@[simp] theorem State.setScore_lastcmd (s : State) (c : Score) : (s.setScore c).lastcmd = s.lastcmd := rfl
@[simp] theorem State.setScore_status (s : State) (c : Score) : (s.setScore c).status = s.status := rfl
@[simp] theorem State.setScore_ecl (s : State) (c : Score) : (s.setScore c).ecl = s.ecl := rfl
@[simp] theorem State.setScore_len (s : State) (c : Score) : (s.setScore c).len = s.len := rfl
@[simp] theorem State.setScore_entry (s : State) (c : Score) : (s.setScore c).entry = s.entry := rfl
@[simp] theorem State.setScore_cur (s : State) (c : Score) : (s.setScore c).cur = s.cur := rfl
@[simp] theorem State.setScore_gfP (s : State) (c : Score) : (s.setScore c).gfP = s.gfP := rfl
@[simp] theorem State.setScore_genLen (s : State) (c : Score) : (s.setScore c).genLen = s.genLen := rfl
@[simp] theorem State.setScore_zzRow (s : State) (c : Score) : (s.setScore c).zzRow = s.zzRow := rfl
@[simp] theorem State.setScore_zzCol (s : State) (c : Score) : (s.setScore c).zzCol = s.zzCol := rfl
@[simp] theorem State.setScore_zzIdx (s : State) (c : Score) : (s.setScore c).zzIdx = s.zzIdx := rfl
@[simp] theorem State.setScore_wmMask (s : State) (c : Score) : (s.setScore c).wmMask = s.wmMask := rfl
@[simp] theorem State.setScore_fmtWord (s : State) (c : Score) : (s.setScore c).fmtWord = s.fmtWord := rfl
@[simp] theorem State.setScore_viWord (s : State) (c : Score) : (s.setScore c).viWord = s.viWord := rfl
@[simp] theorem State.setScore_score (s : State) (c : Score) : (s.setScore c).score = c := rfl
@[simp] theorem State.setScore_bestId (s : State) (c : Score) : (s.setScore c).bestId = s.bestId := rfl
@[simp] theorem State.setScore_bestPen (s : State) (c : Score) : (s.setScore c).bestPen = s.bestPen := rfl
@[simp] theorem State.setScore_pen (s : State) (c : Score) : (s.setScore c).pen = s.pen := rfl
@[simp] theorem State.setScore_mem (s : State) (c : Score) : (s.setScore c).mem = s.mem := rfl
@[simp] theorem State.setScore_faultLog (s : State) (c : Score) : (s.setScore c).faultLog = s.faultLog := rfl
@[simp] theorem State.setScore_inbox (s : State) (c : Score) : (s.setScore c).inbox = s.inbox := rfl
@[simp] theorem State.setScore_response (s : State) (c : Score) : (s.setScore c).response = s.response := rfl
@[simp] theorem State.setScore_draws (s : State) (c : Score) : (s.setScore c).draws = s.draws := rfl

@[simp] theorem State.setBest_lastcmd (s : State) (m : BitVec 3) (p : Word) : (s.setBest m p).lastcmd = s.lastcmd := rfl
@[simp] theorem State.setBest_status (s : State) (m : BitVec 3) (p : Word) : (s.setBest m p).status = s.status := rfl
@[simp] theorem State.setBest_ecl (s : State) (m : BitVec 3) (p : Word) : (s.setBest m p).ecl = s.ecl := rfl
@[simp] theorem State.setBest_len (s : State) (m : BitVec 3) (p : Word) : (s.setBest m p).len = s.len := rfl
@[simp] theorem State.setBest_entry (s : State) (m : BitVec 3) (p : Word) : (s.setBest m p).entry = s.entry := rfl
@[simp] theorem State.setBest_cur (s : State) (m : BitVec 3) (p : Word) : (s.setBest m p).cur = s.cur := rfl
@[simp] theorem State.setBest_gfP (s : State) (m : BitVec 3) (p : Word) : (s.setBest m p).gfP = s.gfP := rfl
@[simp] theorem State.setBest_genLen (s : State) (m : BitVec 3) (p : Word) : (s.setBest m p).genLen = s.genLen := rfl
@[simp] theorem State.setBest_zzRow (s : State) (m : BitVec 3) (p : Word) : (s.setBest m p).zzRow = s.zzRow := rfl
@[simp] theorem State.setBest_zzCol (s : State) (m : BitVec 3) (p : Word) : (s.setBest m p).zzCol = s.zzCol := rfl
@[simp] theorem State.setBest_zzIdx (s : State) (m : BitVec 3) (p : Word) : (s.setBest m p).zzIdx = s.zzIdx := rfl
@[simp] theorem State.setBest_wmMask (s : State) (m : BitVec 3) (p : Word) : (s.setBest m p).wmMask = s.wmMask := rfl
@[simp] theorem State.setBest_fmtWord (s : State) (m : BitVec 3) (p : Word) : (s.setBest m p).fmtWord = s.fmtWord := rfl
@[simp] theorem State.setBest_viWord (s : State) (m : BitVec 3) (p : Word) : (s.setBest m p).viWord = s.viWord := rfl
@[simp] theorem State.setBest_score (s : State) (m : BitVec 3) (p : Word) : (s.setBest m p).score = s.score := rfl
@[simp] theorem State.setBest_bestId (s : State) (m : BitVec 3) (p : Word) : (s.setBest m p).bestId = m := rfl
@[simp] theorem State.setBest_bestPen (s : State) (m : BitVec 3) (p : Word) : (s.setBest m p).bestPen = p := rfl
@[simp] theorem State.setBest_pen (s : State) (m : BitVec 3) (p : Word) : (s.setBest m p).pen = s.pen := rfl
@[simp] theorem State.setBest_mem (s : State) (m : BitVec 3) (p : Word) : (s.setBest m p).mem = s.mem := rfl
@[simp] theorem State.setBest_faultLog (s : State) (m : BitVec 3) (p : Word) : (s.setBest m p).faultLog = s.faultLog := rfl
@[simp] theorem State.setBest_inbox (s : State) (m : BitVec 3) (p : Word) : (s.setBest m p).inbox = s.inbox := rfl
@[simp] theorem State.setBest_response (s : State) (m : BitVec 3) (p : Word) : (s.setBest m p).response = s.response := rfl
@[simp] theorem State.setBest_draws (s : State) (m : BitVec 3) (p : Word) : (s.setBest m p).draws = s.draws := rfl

WORK INSTRUCTION – Go through the listing above and write out exactly the lines starting with the one holding "p).zzCol = s.zzCol := rfl" and running through the one holding "p).wmMask = s.wmMask := rfl", ends included, and no others.

EXERCISE OUTPUT –
@[simp] theorem State.setBest_zzCol (s : State) (m : BitVec 3) (p : Word) : (s.setBest m p).zzCol = s.zzCol := rfl
@[simp] theorem State.setBest_zzIdx (s : State) (m : BitVec 3) (p : Word) : (s.setBest m p).zzIdx = s.zzIdx := rfl
@[simp] theorem State.setBest_wmMask (s : State) (m : BitVec 3) (p : Word) : (s.setBest m p).wmMask = s.wmMask := rfl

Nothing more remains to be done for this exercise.